## TRY IT
Using the entries that follow, collect the lines where the word "cells" appears.

## Items listed in a dataset
BEGIN

-- ==== Sys2Proof/Tests/Slice0.lean ====
section
/-! SUPPORT. The author's own tests: the encodings of spec/opcode_table.json, the vectors of spec/95_test_vectors.md (one
theorem per mnemonic), ill-formed spellings, and a witness for the hypotheses of every statement that has any. Every
expected value is the spec's. -/

namespace Sys2Proof.Tests

open Machine

/-! ### Helpers -/

/-- The registers of a vector, the fields not written having the default start values of 95_test_vectors.md. -/
structure Regs where
  a : Byte := 0x00
  x : Byte := 0x00
  y : Byte := 0x00
  sp : Byte := 0xFF
  pc : Word := 0x0200
  p : Byte := 0x34
  deriving DecidableEq, Repr

/-- What a vector shows after a step: the registers, the bytes written as memory holds them, the result. -/
structure Seen where
  regs : Regs
  writes : List (Word × Byte)
  result : StepResult
  deriving DecidableEq, Repr

/-- A state with these registers, these bytes in memory and the code at PC. -/
def start (r : Regs) (code : List Byte) (cells : List (Word × Byte)) : State :=
  let s : State := { a := r.a, x := r.x, y := r.y, sp := r.sp, pc := r.pc, p := Flags.ofByte r.p,
                     mem := cells.foldl (fun m c => m.write c.1.toNat c.2) [], lastResult := .ok, bus := [] }
  s.placeAtPC code

/-- What a state shows. -/
def State.shown (s : State) : Seen :=
  ⟨{ a := s.a, x := s.x, y := s.y, sp := s.sp, pc := s.pc, p := s.p.toByte },
    s.bus.filterMap fun t => match t with
      | .write addr _ => some (addr, s.byteAt addr)
      | .read _ _ => none,
    s.lastResult⟩

/-- What one step from a start state shows. -/
def after (r : Regs) (code : List Byte) (cells : List (Word × Byte)) : Option Seen :=
  (nextState? (step (start r code cells))).map State.shown

/-- The instruction that a list of bytes is, all of them. -/
def reads (bs : List Byte) : Option Instr :=
  match decode bs with
  | .ok (i, []) => some i
  | _ => none

/-- The registers a call leaves. -/
def regsOf (s : State) : Regs := (State.shown s).regs

/-! ### Decoding: every opcode, from its encoding -/

/-- Row 0x of the opcode map: the encodings of spec/opcode_table.json, operand bytes 0x9C then 0x37. -/
theorem test_decode_row_0 :
    reads [0b00000000] = some .brk ∧
    reads [0b00000001, 0x9C] = some (.oraIndx 0x9C) ∧
    reads [0b00000101, 0x9C] = some (.oraZp 0x9C) ∧
    reads [0b00000110, 0x9C] = some (.aslZp 0x9C) ∧
    reads [0b00001000] = some .php ∧
    reads [0b00001001, 0x9C] = some (.oraImm 0x9C) ∧
    reads [0b00001010] = some .aslAcc ∧
    reads [0b00001101, 0x9C, 0x37] = some (.oraAbs 0x379C) ∧
    reads [0b00001110, 0x9C, 0x37] = some (.aslAbs 0x379C) := by decide

/-- Row 1x of the opcode map: the encodings of spec/opcode_table.json, operand bytes 0x9C then 0x37. -/
theorem test_decode_row_1 :
    reads [0b00010000, 0x9C] = some (.bpl 0x9C) ∧
    reads [0b00010001, 0x9C] = some (.oraIndy 0x9C) ∧
    reads [0b00010101, 0x9C] = some (.oraZpx 0x9C) ∧
    reads [0b00010110, 0x9C] = some (.aslZpx 0x9C) ∧
    reads [0b00011000] = some .clc ∧
    reads [0b00011001, 0x9C, 0x37] = some (.oraAbsy 0x379C) ∧
    reads [0b00011101, 0x9C, 0x37] = some (.oraAbsx 0x379C) ∧
    reads [0b00011110, 0x9C, 0x37] = some (.aslAbsx 0x379C) := by decide

/-- Row 2x of the opcode map: the encodings of spec/opcode_table.json, operand bytes 0x9C then 0x37. -/
theorem test_decode_row_2 :
    reads [0b00100000, 0x9C, 0x37] = some (.jsrAbs 0x379C) ∧
    reads [0b00100001, 0x9C] = some (.andIndx 0x9C) ∧
    reads [0b00100100, 0x9C] = some (.bitZp 0x9C) ∧
    reads [0b00100101, 0x9C] = some (.andZp 0x9C) ∧
    reads [0b00100110, 0x9C] = some (.rolZp 0x9C) ∧
    reads [0b00101000] = some .plp ∧
    reads [0b00101001, 0x9C] = some (.andImm 0x9C) ∧
    reads [0b00101010] = some .rolAcc ∧
    reads [0b00101100, 0x9C, 0x37] = some (.bitAbs 0x379C) ∧
    reads [0b00101101, 0x9C, 0x37] = some (.andAbs 0x379C) ∧
    reads [0b00101110, 0x9C, 0x37] = some (.rolAbs 0x379C) := by decide

/-- Row 3x of the opcode map: the encodings of spec/opcode_table.json, operand bytes 0x9C then 0x37. -/
theorem test_decode_row_3 :
    reads [0b00110000, 0x9C] = some (.bmi 0x9C) ∧
    reads [0b00110001, 0x9C] = some (.andIndy 0x9C) ∧
    reads [0b00110101, 0x9C] = some (.andZpx 0x9C) ∧
    reads [0b00110110, 0x9C] = some (.rolZpx 0x9C) ∧
    reads [0b00111000] = some .sec ∧
    reads [0b00111001, 0x9C, 0x37] = some (.andAbsy 0x379C) ∧
    reads [0b00111101, 0x9C, 0x37] = some (.andAbsx 0x379C) ∧
    reads [0b00111110, 0x9C, 0x37] = some (.rolAbsx 0x379C) := by decide

/-- Row 4x of the opcode map: the encodings of spec/opcode_table.json, operand bytes 0x9C then 0x37. -/
theorem test_decode_row_4 :
    reads [0b01000000] = some .rti ∧
    reads [0b01000001, 0x9C] = some (.eorIndx 0x9C) ∧
    reads [0b01000101, 0x9C] = some (.eorZp 0x9C) ∧
    reads [0b01000110, 0x9C] = some (.lsrZp 0x9C) ∧
    reads [0b01001000] = some .pha ∧
    reads [0b01001001, 0x9C] = some (.eorImm 0x9C) ∧
    reads [0b01001010] = some .lsrAcc ∧
    reads [0b01001100, 0x9C, 0x37] = some (.jmpAbs 0x379C) ∧
    reads [0b01001101, 0x9C, 0x37] = some (.eorAbs 0x379C) ∧
    reads [0b01001110, 0x9C, 0x37] = some (.lsrAbs 0x379C) := by decide

/-- Row 5x of the opcode map: the encodings of spec/opcode_table.json, operand bytes 0x9C then 0x37. -/
theorem test_decode_row_5 :
    reads [0b01010000, 0x9C] = some (.bvc 0x9C) ∧
    reads [0b01010001, 0x9C] = some (.eorIndy 0x9C) ∧
    reads [0b01010101, 0x9C] = some (.eorZpx 0x9C) ∧
    reads [0b01010110, 0x9C] = some (.lsrZpx 0x9C) ∧
    reads [0b01011000] = some .cli ∧
    reads [0b01011001, 0x9C, 0x37] = some (.eorAbsy 0x379C) ∧
    reads [0b01011101, 0x9C, 0x37] = some (.eorAbsx 0x379C) ∧
    reads [0b01011110, 0x9C, 0x37] = some (.lsrAbsx 0x379C) := by decide

/-- Row 6x of the opcode map: the encodings of spec/opcode_table.json, operand bytes 0x9C then 0x37. -/
theorem test_decode_row_6 :
    reads [0b01100000] = some .rts ∧
    reads [0b01100001, 0x9C] = some (.adcIndx 0x9C) ∧
    reads [0b01100101, 0x9C] = some (.adcZp 0x9C) ∧
    reads [0b01100110, 0x9C] = some (.rorZp 0x9C) ∧
    reads [0b01101000] = some .pla ∧
    reads [0b01101001, 0x9C] = some (.adcImm 0x9C) ∧
    reads [0b01101010] = some .rorAcc ∧
    reads [0b01101100, 0x9C, 0x37] = some (.jmpInd 0x379C) ∧
    reads [0b01101101, 0x9C, 0x37] = some (.adcAbs 0x379C) ∧
    reads [0b01101110, 0x9C, 0x37] = some (.rorAbs 0x379C) := by decide

/-- Row 7x of the opcode map: the encodings of spec/opcode_table.json, operand bytes 0x9C then 0x37. -/
theorem test_decode_row_7 :
    reads [0b01110000, 0x9C] = some (.bvs 0x9C) ∧
    reads [0b01110001, 0x9C] = some (.adcIndy 0x9C) ∧
    reads [0b01110101, 0x9C] = some (.adcZpx 0x9C) ∧
    reads [0b01110110, 0x9C] = some (.rorZpx 0x9C) ∧
    reads [0b01111000] = some .sei ∧
    reads [0b01111001, 0x9C, 0x37] = some (.adcAbsy 0x379C) ∧
    reads [0b01111101, 0x9C, 0x37] = some (.adcAbsx 0x379C) ∧
    reads [0b01111110, 0x9C, 0x37] = some (.rorAbsx 0x379C) := by decide

/-- Row 8x of the opcode map: the encodings of spec/opcode_table.json, operand bytes 0x9C then 0x37. -/
theorem test_decode_row_8 :
    reads [0b10000001, 0x9C] = some (.staIndx 0x9C) ∧
    reads [0b10000100, 0x9C] = some (.styZp 0x9C) ∧
    reads [0b10000101, 0x9C] = some (.staZp 0x9C) ∧
    reads [0b10000110, 0x9C] = some (.stxZp 0x9C) ∧
    reads [0b10001000] = some .dey ∧
    reads [0b10001010] = some .txa ∧
    reads [0b10001100, 0x9C, 0x37] = some (.styAbs 0x379C) ∧
    reads [0b10001101, 0x9C, 0x37] = some (.staAbs 0x379C) ∧
    reads [0b10001110, 0x9C, 0x37] = some (.stxAbs 0x379C) := by decide

/-- Row 9x of the opcode map: the encodings of spec/opcode_table.json, operand bytes 0x9C then 0x37. -/
theorem test_decode_row_9 :
    reads [0b10010000, 0x9C] = some (.bcc 0x9C) ∧
    reads [0b10010001, 0x9C] = some (.staIndy 0x9C) ∧
    reads [0b10010100, 0x9C] = some (.styZpx 0x9C) ∧
    reads [0b10010101, 0x9C] = some (.staZpx 0x9C) ∧
    reads [0b10010110, 0x9C] = some (.stxZpy 0x9C) ∧
    reads [0b10011000] = some .tya ∧
    reads [0b10011001, 0x9C, 0x37] = some (.staAbsy 0x379C) ∧
    reads [0b10011010] = some .txs ∧
    reads [0b10011101, 0x9C, 0x37] = some (.staAbsx 0x379C) := by decide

END

## RESULT FOR THIS EXERCISE
def start (r : Regs) (code : List Byte) (cells : List (Word × Byte)) : State :=
                     mem := cells.foldl (fun m c => m.write c.1.toNat c.2) [], lastResult := .ok, bus := [] }
def after (r : Regs) (code : List Byte) (cells : List (Word × Byte)) : Option Seen :=
  (nextState? (step (start r code cells))).map State.shown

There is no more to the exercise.